Северную стену храма занимает иконостас. В застекленных шкафах шеренгами стоят бурханы – божества ламаистского пантеона. Это фигурки из дерева, папье-маше, литые, кованые, все ярко раскрашенные. Их такая тьма, этих бурханов, что они кажутся предметами не культа, а ширпотреба.
Служба между тем продолжается. Глухо ревет раковина, курятся свечи, над головами плывет звон медных тарелок. Ламы бубнят, вскрикивают. Впрочем, без особого энтузиазма. Впечатление такое, словно они разыгрывают старый, изрядно надоевший спектакль. При некотором усилии можно было, конечно, проникнуться приличествующим обстановке настроением, если бы не существовало множество деталей, снижающих, так сказать, пафос церемонии. Ламы с нездоровой бледностью на пухлых лицах сидели в засаленных одеждах и были плохо выбриты. Один откровенно манкировал своими обязанностями, глазел по сторонам; другой зевал, прикрыв рот ладошкой; здоровый, с молодым сытым лицом лама исподтишка ухмылялся. К красным колоннам были прикручены проволокой огнетушители. Дерево все-таки кругом. И уж совсем очаровательной была красная шкатулка с прорезью на крышке и надписью «For offering» – «для пожертвований». Стало быть, и англо-саксов не забыли. Верующих в храме толкалось немного. Несколько ветхих старушек – вот и все. Остальная публика была несерьезной – зеваки, вроде нас, туристы, иностранцы, смешливые монгольские школьницы со значками «Ну, погоди!»
Служка принес в медном чайнике чай с молоком. Ламы закрывались на обед.
Мы едем на запад. Серая, хорошо укатанная дорога ныряет среди холмов. Трава вокруг рыжевато-белесая, то ли убитая морозами, то ли сожженная солнцем. Я потихоньку прихожу в себя, лихорадка первых часов спадает. Путешествие началось.
С недоверием и изумлением гляжу я перед собой: надо пересматривать школьные представления о Монголии как о монотонной плоской степи. Поражает прежде всего б о г а т с т в о горизонтов. За ближними холмами, покрытыми рыжей травой, открываются голубые сопки. Их мягкие, по-женски плавные очертания нарисованы на темно-синем фоне далеких гор. А еще дальше – подпирающие небо фиолетовые, почти черные зубцы припорошенных снегом вершин.

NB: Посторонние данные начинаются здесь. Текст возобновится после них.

-- ==== Sys2Proof/Laws/Bytes.lean ====
section
/-! SUPPORT. The laws of byte order and bit fields, and of the CRC fold. -/

namespace Sys2Proof

@[simp] theorem le32_byteAt (v : U32) : le32 (byteAt v 0) (byteAt v 1) (byteAt v 2) (byteAt v 3) = v := by
  apply BitVec.eq_of_toNat_eq
  have := v.isLt
  simp only [le32, byteAt, BitVec.toNat_ofNat]
  omega

theorem byteAt_le32 (b0 b1 b2 b3 : Byte) :
    byteAt (le32 b0 b1 b2 b3) 0 = b0 ∧ byteAt (le32 b0 b1 b2 b3) 1 = b1
      ∧ byteAt (le32 b0 b1 b2 b3) 2 = b2 ∧ byteAt (le32 b0 b1 b2 b3) 3 = b3 := by
  have h0 := b0.isLt
  have h1 := b1.isLt
  have h2 := b2.isLt
  have h3 := b3.isLt
  refine ⟨?_, ?_, ?_, ?_⟩ <;> apply BitVec.eq_of_toNat_eq <;>
    simp only [le32, byteAt, BitVec.toNat_ofNat] <;> omega

/-- `bytes_le32` is the inverse of `le32` (R12). -/
theorem bytesLe32_le32 (b0 b1 b2 b3 : Byte) : bytesLe32 (le32 b0 b1 b2 b3) = [b0, b1, b2, b3] := by
  simp [bytesLe32, byteAt_le32]

@[simp] theorem length_bytesLe32 (v : U32) : (bytesLe32 v).length = 4 := rfl

/-- The 24-bit field keeps bits 23..0 of a value. -/
theorem le24_byteAt (v : U32) :
    le24 (byteAt v 0) (byteAt v 1) (byteAt v 2) = BitVec.ofNat 32 (v.toNat % 2 ^ 24) := by
  apply BitVec.eq_of_toNat_eq
  simp only [le24, byteAt, BitVec.toNat_ofNat]
  omega

@[simp] theorem le16_byteAt (v : BitVec 16) : le16 (byteAt v 0) (byteAt v 1) = v := by
  apply BitVec.eq_of_toNat_eq
  have := v.isLt
  simp only [le16, byteAt, BitVec.toNat_ofNat]
  omega

theorem byteAt_le16 (b0 b1 : Byte) : byteAt (le16 b0 b1) 0 = b0 ∧ byteAt (le16 b0 b1) 1 = b1 := by
  have h0 := b0.isLt
  have h1 := b1.isLt
  refine ⟨?_, ?_⟩ <;> apply BitVec.eq_of_toNat_eq <;>
    simp only [le16, byteAt, BitVec.toNat_ofNat] <;> omega

@[simp] theorem velocityCode_sharedNibbles (vc tc : BitVec 12) :
    velocityCode (byteAt vc 0) (sharedNibbles vc tc) = vc := by
  apply BitVec.eq_of_toNat_eq
  have := vc.isLt
  simp only [velocityCode, sharedNibbles, byteAt, BitVec.toNat_ofNat]
  omega

@[simp] theorem torqueCode_sharedNibbles (vc tc : BitVec 12) :
    torqueCode (sharedNibbles vc tc) (torqueHighByte tc) = tc := by
  apply BitVec.eq_of_toNat_eq
  have := vc.isLt
  have := tc.isLt
  simp only [torqueCode, sharedNibbles, torqueHighByte, BitVec.toNat_ofNat]
  omega

theorem codes_give_bytes (b5 b6 b7 : Byte) :
    byteAt (velocityCode b5 b6) 0 = b5
      ∧ sharedNibbles (velocityCode b5 b6) (torqueCode b6 b7) = b6
      ∧ torqueHighByte (torqueCode b6 b7) = b7 := by
  have h5 := b5.isLt
  have h6 := b6.isLt
  have h7 := b7.isLt
  refine ⟨?_, ?_, ?_⟩ <;> apply BitVec.eq_of_toNat_eq <;>
    simp only [velocityCode, torqueCode, sharedNibbles, torqueHighByte, byteAt, BitVec.toNat_ofNat] <;> omega

@[simp] theorem rawFields_encRawReply (op : Byte) (r : RawReply) : rawFields (encRawReply op r) = r := rfl

/-- A raw reply's frame is rebuilt from its fields. -/
theorem encRawReply_rawFields (f : Frame) : encRawReply f.b0 (rawFields f) = f := rfl

@[simp] theorem wordAt_bytesLe32 (v : U32) (t : List Byte) : wordAt (bytesLe32 v ++ t) 0 = v := by
  simp [wordAt, bytesLe32]

@[simp] theorem length_rowToBytes (row : Row) : (rowToBytes row).length = 24 := rfl

@[simp] theorem length_rowsToBytes (rows : List Row) : (rowsToBytes rows).length = 24 * rows.length := by
  induction rows with
  | nil => rfl
  | cons r t ih => simp only [rowsToBytes, List.flatMap_cons, List.length_append] at ih ⊢; simp [ih]; omega

@[simp] theorem length_answerToBytes (seq : U32) (m : Byte) : (answerToBytes seq m).length = 5 := rfl

@[simp] theorem length_feedbackToBytes (fb : Feedback) : (feedbackToBytes fb).length = 28 := rfl

/-- Byte `k` of row `r` of an UPLOAD payload (R104). -/
theorem getD_rowsToBytes (rows : List Row) (r k : Nat) (hr : r < rows.length) (hk : k < 24) :
    (rowsToBytes rows).getD (24 * r + k) 0 = (rowToBytes rows[r]).getD k 0 := by
  induction rows generalizing r with
  | nil => simp at hr
  | cons x t ih =>
    rw [show rowsToBytes (x :: t) = rowToBytes x ++ rowsToBytes t by simp [rowsToBytes]]
    simp only [List.getD_eq_getElem?_getD] at ih ⊢
    cases r with
    | zero => rw [List.getElem?_append_left (by simpa using hk)]; simp
    | succ r =>
      rw [List.getElem?_append_right (by simp; omega),
        show 24 * (r + 1) + k - (rowToBytes x).length = 24 * r + k by simp; omega,
        ih r (by simpa using hr)]
      simp

/-- A row is read back from its own bytes (R104). -/
theorem rowAt_rowToBytes (row : Row) : rowAt (rowToBytes row) 0 = row := by
  cases row
  simp [rowAt, Six.tabulate, wordAt, rowToBytes, bytesLe32]

/-- `packetLength = p + OVERHEAD` bytes stand on the wire (R151). -/
theorem length_packetBytes (c : Config) (h : Header) (m : Byte) (pl : List Byte) :
    (packetBytes c h m pl).length = pl.length + c.overhead := by
  simp only [packetBytes, packetBody, endMarkerBytes, Config.overhead, Config.footerSize, headerSize]
  split <;> simp <;> omega

/-- Folding two runs one after the other is folding the whole (R232). -/
theorem crc32Fold_append (c : U32) (a b : List Byte) :
    crc32Fold c (a ++ b) = crc32Fold (crc32Fold c a) b := by
  induction a generalizing c with
  | nil => rfl
  | cons x t ih => exact ih _

end Sys2Proof
end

Это богатство горизонтов, это чередование планов усиливало зрительное ощущение расстояния. Пространство развивалось, оно жило... И не было скучно. Просторы не знают тоски, сказал поэт.
– Обо! – крикнул Пахомов. Машина остановилась на перевале, и мы вышли.
Обо – это груда камней. Такие пирамидки возводили в честь местных духов, покровителей путников. Их можно встретить в Монголии на вершинах гор и перевалах, у рек, на пересечении караванных путей. Почитание обо – одно из проявлений культа природы, своеобразная дань уважения «хозяину местности». Обо, похоже, продолжают возводить и теперь. Обычай остался, хотя и лишился мистической окраски. В самом деле, отмахав тысячу верст, почему не отметить это событие. Альпинисты оставляют на покоренных вершинах каменные пирамидки с записками – туры. Я вспомнил поморские гурии, «темные маяки» из камней, какие видел на берегах Ледовитого океана.
Перед нами был обо эпохи автомобилизма. В основании лежал обод колеса с грузовой машины, сверху были навалены камни, все сооружение венчал металлический стержень. Среди камней лежали цветные стеклышки, ленты, монетки.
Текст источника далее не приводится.